Identify all lines below that hold "unpost" and collect them.

[Material to process Boundary: Start]

-- ==== Sys2Proof/Machine/Home.lean ====
section
/-!
DEFINITION. Sys2Proof/Machine/Home.lean: the steps of the home slices and their controllers (R100 to R105, R196, R419 to R424): writes that
perform, caps, leases, guests, ownership, heat, replicas, invalidations by other cards and snoops of the host.
-/

namespace Sys2Proof.Machine

open Sys2Proof

/-! ## Writes (R420, R421) -/

/-- A step has let requests of a line go on: its next cap is looked at. -/
def State.serveLine (s : State) (line : Nat) : State :=
  if (s.line line).waiting.any fun r => match r with | .cap _ _ _ => true | _ => false then s.postOnce (.capHeld line) else s

/-- The posted write with a number. -/
def State.postedWrite (s : State) (id : Nat) : Option PostedWrite := s.posted.find? fun p => p.id == id

/-- A posted write is no longer on its way: it leaves the queue of its line, and of the trunk line behind a version. -/
def State.unpost (s : State) (p : PostedWrite) : State :=
  let leave (s : State) (line : Nat) : State :=
    if (s.line line).waiting = [] then s else (s.unqueue line (.write p.id)).serveLine line
  let s := leave { s with posted := s.posted.filter fun x => x.id ≠ p.id } p.line
  if 2 ^ 45 ≤ p.line then leave s (p.line % 2 ^ 45) else s

/-- A store that has written all 128 bytes of a line clears its poison (R440). -/
def State.healLine (s : State) (line : Nat) : State :=
  { s with health := { s.health with poisonedLines := s.health.poisonedLines.erase line } }

/-- Writes of a group, or what they wait for, have come to an end: its launch's teams may end a phase or a round (R23, R219). -/
def State.settleGroup (s : State) (gk : Nat) : State :=
  match s.groups.find? gk with
  | some g => match g.launch with | some l => s.settleTeams l | none => s
  | none => s

/-- What the end of a write does for its wave: the ends of its team's phases may wait for it (R219); a context's host interrupt that
waits for it is raised (R232), and so is the vector of an error record (R435). -/
def State.written (s : State) (p : PostedWrite) : State :=
  let s := s.unpost p
  let s := match p.irq with | some ctx => s.hostInterrupt ctx | none => s
  let s := match p.front with | some (0, 5, vector) => s.sendMsix vector | _ => s
  let s := match p.whole, p.bytes with | true, (place, _) :: _ => s.healLine (lineOf place) | _, _ => s
  s.settleGroup p.g

/-- Whether the writes that a posted write performs behind have performed: earlier ones of its party to the line; for a release, every
earlier one (R186, R421). -/
def State.inOrder (s : State) (p : PostedWrite) : Bool :=
  let earlier := (s.posted.takeWhile fun x => x.id ≠ p.id).filter fun x => x.g == p.g && x.w == p.w
  if p.ordered then earlier = [] && !(s.lags.any fun r => r.g == p.g && r.w == p.w && r.id < p.id)
  else !(earlier.any fun x => x.line == p.line)

/-- A write to a peer card that is down is lost, and the wave's next fence reports the card (R189, R290). -/
def State.dropLost (s : State) (p : PostedWrite) (card : Nat) : State :=
  let s := s.unpost p
  match s.groups.find? p.g with
  | none => s
  | some g =>
    match g.waves[p.w]? with
    | none => s
    | some w => { s with groups := s.groups.set p.g (g.setWave p.w { w with lostPeers := insertNew card w.lostPeers }) }.settleGroup p.g

/-- The same for a write that comes when the peer is down already: it is counted (R433, R437). -/
def State.loseWrite (s : State) (p : PostedWrite) (card : Nat) : State :=
  (s.dropLost p card).errorRecord { kind := 4, value0 := 1, source := 8 }

/-- A write to a register of the device (R411, R434). -/
def State.writeDevice (s : State) (p : PostedWrite) (place : Nat) : State :=
  let v := bytesNat (p.bytes.map (·.2))
  let s := s.written p
  let off := place - (2 ^ 61 + 2 ^ 40)
  if p.g = hostParty && p.bytes.length = 64 then { s with agenda := .launch (off / 4096) (BitVec.ofNat 512 v) :: s.agenda }
  else if place < 2 ^ 61 + 2 ^ 40 then s.windowWrite (place - 2 ^ 61) p.bytes.length v
  else s.bar0Write (place - (2 ^ 61 + 2 ^ 40)) p.bytes.length v

/-- A wave has written places itself: its loads return nothing older (R185, R277). -/
def State.noteOwn (s : State) (g w : Nat) (bytes : List (Nat × Byte)) : State :=
  match s.groups.find? g with
  | none => s
  | some x =>
    match x.waves[w]? with
    | none => s
    | some y => { s with groups := s.groups.set g (x.setWave w { y with seen := bytes.foldl (fun t b => t.set b.1 s.writes) y.seen }) }

/-- The write performs at its home, once it is its turn and it is served there. While it is not, it stands in the line's queue, and what
blocks it is asked to go; a cap of its own wave lets it pass the queue (R104). The host's write invalidates every copy of the device. -/
def State.writeHome (s : State) (p : PostedWrite) (line : Nat) : State :=
  let mine := capMine (s.line line) p.g p.w
  if (mine || s.firstAt line (.write p.id)) && (s.writeServed line p.g p.w || (s.passing p.id).writeServed line p.g p.w) then
    let s := if p.g = hostParty then s.purgeLine line else s
    let s := ((s.performWrite p.id p.g p.w p.page p.bytes).refreshGuest (partyDie p.g) p.bytes).noteOwn p.g p.w p.bytes
    let s := if p.g = hostParty then { s with unwritten := s.unwritten.keep fun k _ => !(p.bytes.any fun b => b.1 == k) } else s
    s.written p
  else
    let s := if mine then s else s.enqueue line (.write p.id)
    (s.requestExclusive line).repost (.homeWrite p.id)

/-- The bytes of a line that a die has written under software management and not written back (R281, R425). -/
def State.dirtyBytes (s : State) (die line : Nat) : List (Nat × Byte) :=
  (List.range 128).filterMap fun i =>
    let k := guestKey die (line * 128 + i)
    if s.guestDirty.contains k then (s.guestCopies.find? k).map fun b => (line * 128 + i, BitVec.ofNat 8 b) else none

/-- WBL and DROPL at the line's home (R199): what the die has written of it under software management is written there, what the home's
cache holds of it goes to memory, and DROPL drops the die's copy. -/
def State.writeBack (s : State) (p : PostedWrite) (line : Nat) (drop : Bool) : State :=
  let die := partyDie p.g
  let bytes := s.dirtyBytes die line
  if bytes = [] || (s.firstAt line (.write p.id) && s.writeServed line p.g p.w) then
    let mine (k : Nat) : Bool := k / 128 == guestKey die (line * 128) / 128
    let s := if bytes = [] then s else (s.performWrite p.id p.g p.w .back bytes).noteOwn p.g p.w bytes
    { s with
      guestDirty := s.guestDirty.filter fun k => !mine k
      guestCopies := if drop then s.guestCopies.keep fun k _ => !mine k else s.guestCopies
      unwritten := s.unwritten.keep fun k _ => lineOf k ≠ line }.written p
  else ((s.enqueue line (.write p.id)).requestExclusive line).repost (.homeWrite p.id)

/-- HOME_WRITE (R110, R111, R420, R421, R425). -/
def execHomeWrite (id : Nat) (s : State) : Host.Outcome State Fault Refusal :=
  match s.postedWrite id with
  | none => .next s
  | some p =>
    match p.bytes.map (·.1) ++ (match p.back with | some (line, _) => [line * 128] | none => []) with
    | [] => .next (s.unpost p)
    | place :: _ =>
      let line := lineOf place
      let tag := placeTag place
      let trunk := line % 2 ^ 45
      let away : Option Nat := match s.reach (placePa place) with | .gddr card _ => if card = s.ownCard then none else some card | _ => none
      if !s.inOrder p then .next (s.repost (.homeWrite id))
      else if isDevice place then .next (s.writeDevice p place)
      else if isScratch place then .next ((s.setBytes p.bytes).written p)
      else
        match away, (match away with | some card => s.peer card | none => .up) with
        | some card, .down => .next (s.loseWrite p card)
        | some _, .retraining => .next (s.repost (.homeWrite id))
        | _, _ =>
          match p.back with
          | some (_, drop) => .next (s.writeBack p line drop)
          | none =>
            if tag = 0 then
              (if p.page = .plain && s.softLine line && partyDie p.g < 4 && homeDie line ≠ partyDie p.g then
                .next ((s.writeGuest (partyDie p.g) p.bytes).written p)
               else .next (s.writeHome p line))
            else if s.ownVersion tag line then .next (s.writeHome p line)
            else if !s.versionFits trunk then .next ((s.unpost p).squash tag 4)
            else if s.firstAt trunk (.write id) && s.versionReady tag trunk then
              .next (((s.createVersion tag line).unqueue trunk (.write id)).writeHome p line)
            else .next (((s.enqueue trunk (.write id)).requestExclusive trunk).repost (.homeWrite id))

/-! ## Caps (R104, R196) -/

/-- Change the record with which a wave names a line that it has asked for or holds. -/
def State.onCap (s : State) (g w line : Nat) (f : Nat → CapRecord) : State :=
  let change (r : CapRecord) : CapRecord :=
    match r with
    | .asked va n => if n = line then f va else r
    | .held va n => if n = line then f va else r
    | r => r
  match s.groups.find? g with
  | none => s
  | some x =>
    match x.waves[w]? with
    | none => s
    | some y => { s with groups := s.groups.set g (x.setWave w { y with cap0 := change y.cap0, cap1 := change y.cap1 }) }

/-- A line's next request is a cap whose wave acquires the line now. -/
def State.holdCap (s : State) (line g w duration : Nat) (rest : List Request) : State :=
  let s := s.setLine line { s.line line with cap := some ⟨g, w, s.clk + duration⟩, guests := [], waiting := rest }
  (s.onCap g w line fun va => .held va line).post (.capExpiry line)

[Material to process Boundary: End]

* **Result**
def State.unpost (s : State) (p : PostedWrite) : State :=
  let s := s.unpost p
  let s := s.unpost p
    | [] => .next (s.unpost p)
            else if !s.versionFits trunk then .next ((s.unpost p).squash tag 4)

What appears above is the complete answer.